July 15 (SeeNews) - Property investment volume in Romania rose 80% on the year to 340 million euro ($377 million) in the first half of the year, property and investment management services provider Jones Lang LaSalle (JLL) said on Friday.
Prospects for 2016 are positive given the projected economic growth of the country, one of the highest in Europe, JLL said in its half year report.
Bucharest accounted for close to 48% of the total property investment volume in the country in the first half of the year, while the central city of Sibiu came in second with 29% of the transactions.
According to the report, almost half of the market volumes were dominated by retail transactions, followed by office and industrial deals, which accounted for 38%, 17% respectively.
The largest buyer in the office market in the first quarter of the year was Bucharest-listed real estate investment trust (REIT) New Europe Property Investments [BSE:NEP], which acquired Sibiu Shopping City from the Argo group, for 100 million euro, the JLL report showed. This represents the largest single asset deal outside of Bucharest since the economic crisis, JLL noted.
Also, the most notable office transaction was the consolidation of Polish real estate developer GTC’s position in City Gate through the acquisition of Bluehouse’s 40% stake.
Prime office yields are at 7.5% just 25bps away from retail yields (currently at 7.25%), while prime industrial yields are at 9.00%. Yields have compressed between 25 and 50 bps in the last 12 months, but no significant further compression is expected in the second half of 2016, JLL report showed.
"The macro-economic forecast for Romania looks positive, with GDP growth still holding at healthy 4.2% even following the results of the UK referendum.

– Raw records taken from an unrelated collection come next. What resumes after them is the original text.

-- ==== Sys2Proof/Laws/State.lean ====
section
/-! SUPPORT. What each update of the state leaves of each field, and what it finds again. -/

set_option Elab.async false

namespace Sys2Proof.Machine

/-! ### setCore -/

@[simp] theorem State.setCore_hubNow (s : State) (k : Nat) (c : Core) : (s.setCore k c).hubNow = s.hubNow := rfl
@[simp] theorem State.setCore_coreNow (s : State) (k : Nat) (c : Core) : (s.setCore k c).coreNow = s.coreNow := rfl
@[simp] theorem State.setCore_mem (s : State) (k : Nat) (c : Core) : (s.setCore k c).mem = s.mem := rfl
@[simp] theorem State.setCore_poison (s : State) (k : Nat) (c : Core) : (s.setCore k c).poison = s.poison := rfl
@[simp] theorem State.setCore_pend (s : State) (k : Nat) (c : Core) : (s.setCore k c).pend = s.pend := rfl
@[simp] theorem State.setCore_stale (s : State) (k : Nat) (c : Core) : (s.setCore k c).stale = s.stale := rfl
@[simp] theorem State.setCore_fills (s : State) (k : Nat) (c : Core) : (s.setCore k c).fills = s.fills := rfl
@[simp] theorem State.setCore_tlb (s : State) (k : Nat) (c : Core) : (s.setCore k c).tlb = s.tlb := rfl
@[simp] theorem State.setCore_beams (s : State) (k : Nat) (c : Core) : (s.setCore k c).beams = s.beams := rfl
@[simp] theorem State.setCore_ctxs (s : State) (k : Nat) (c : Core) : (s.setCore k c).ctxs = s.ctxs := rfl
@[simp] theorem State.setCore_teams (s : State) (k : Nat) (c : Core) : (s.setCore k c).teams = s.teams := rfl
@[simp] theorem State.setCore_grids (s : State) (k : Nat) (c : Core) : (s.setCore k c).grids = s.grids := rfl
@[simp] theorem State.setCore_wins (s : State) (k : Nat) (c : Core) : (s.setCore k c).wins = s.wins := rfl
@[simp] theorem State.setCore_nodes (s : State) (k : Nat) (c : Core) : (s.setCore k c).nodes = s.nodes := rfl
@[simp] theorem State.setCore_reserved (s : State) (k : Nat) (c : Core) : (s.setCore k c).reserved = s.reserved := rfl
@[simp] theorem State.setCore_gather (s : State) (k : Nat) (c : Core) : (s.setCore k c).gather = s.gather := rfl
@[simp] theorem State.setCore_seqs (s : State) (k : Nat) (c : Core) : (s.setCore k c).seqs = s.seqs := rfl
@[simp] theorem State.setCore_log (s : State) (k : Nat) (c : Core) : (s.setCore k c).log = s.log := rfl
@[simp] theorem State.setCore_msi (s : State) (k : Nat) (c : Core) : (s.setCore k c).msi = s.msi := rfl
@[simp] theorem State.setCore_cmd (s : State) (k : Nat) (c : Core) : (s.setCore k c).cmd = s.cmd := rfl
@[simp] theorem State.setCore_fnmode (s : State) (k : Nat) (c : Core) : (s.setCore k c).fnmode = s.fnmode := rfl
@[simp] theorem State.setCore_towers (s : State) (k : Nat) (c : Core) : (s.setCore k c).towers = s.towers := rfl
@[simp] theorem State.setCore_boot (s : State) (k : Nat) (c : Core) : (s.setCore k c).boot = s.boot := rfl
@[simp] theorem State.setCore_ckpt (s : State) (k : Nat) (c : Core) : (s.setCore k c).ckpt = s.ckpt := rfl
@[simp] theorem State.setCore_ports (s : State) (k : Nat) (c : Core) : (s.setCore k c).ports = s.ports := rfl
@[simp] theorem State.setCore_homePages (s : State) (k : Nat) (c : Core) : (s.setCore k c).homePages = s.homePages := rfl
@[simp] theorem State.setCore_peerPages (s : State) (k : Nat) (c : Core) : (s.setCore k c).peerPages = s.peerPages := rfl
@[simp] theorem State.setCore_pageReqs (s : State) (k : Nat) (c : Core) : (s.setCore k c).pageReqs = s.pageReqs := rfl
@[simp] theorem State.setCore_ucPages (s : State) (k : Nat) (c : Core) : (s.setCore k c).ucPages = s.ucPages := rfl
@[simp] theorem State.setCore_counters (s : State) (k : Nat) (c : Core) : (s.setCore k c).counters = s.counters := rfl
@[simp] theorem State.setCore_latched (s : State) (k : Nat) (c : Core) : (s.setCore k c).latched = s.latched := rfl
@[simp] theorem State.setCore_clock (s : State) (k : Nat) (c : Core) : (s.setCore k c).clock = s.clock := rfl
@[simp] theorem State.setCore_hubPhase (s : State) (k : Nat) (c : Core) : (s.setCore k c).hubPhase = s.hubPhase := rfl
@[simp] theorem State.setCore_hostData (s : State) (k : Nat) (c : Core) : (s.setCore k c).hostData = s.hostData := rfl
@[simp] theorem State.setCore_nextId (s : State) (k : Nat) (c : Core) : (s.setCore k c).nextId = s.nextId := rfl
@[simp] theorem State.setCore_stopGrids (s : State) (k : Nat) (c : Core) : (s.setCore k c).stopGrids = s.stopGrids := rfl
@[simp] theorem State.setCore_agenda (s : State) (k : Nat) (c : Core) : (s.setCore k c).agenda = s.agenda := rfl
@[simp] theorem State.setCore_cur (s : State) (k : Nat) (c : Core) : (s.setCore k c).cur = s.cur := rfl
@[simp] theorem State.setCore_view (s : State) (k : Nat) (c : Core) : (s.setCore k c).view = s.view := rfl
@[simp] theorem State.setCore_fresh (s : State) (k : Nat) (c : Core) : (s.setCore k c).fresh = s.fresh := rfl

This should make the country one of Europe’s top performers in 2016," consultant Andrei Drosu said.
Also, given the availability of quality product, especially offices, coming to the market in the next 12 months and the still significant yield spread between Romania on one side and Poland or the Czech Republic on the other, investors should shift their attention to Romania and towards more core product within our market, he added.
Commenting on the pro-Brexit vote on the market, head of capital markets Silvana Badea said that the event should have little short to medium term impact on the Romanian economy, as long as the entire EU economy will not suffer any other unexpected shocks.
However, it is quite true that the Brexit effect might take a few months to settle in before a clear trend will emerge, she added.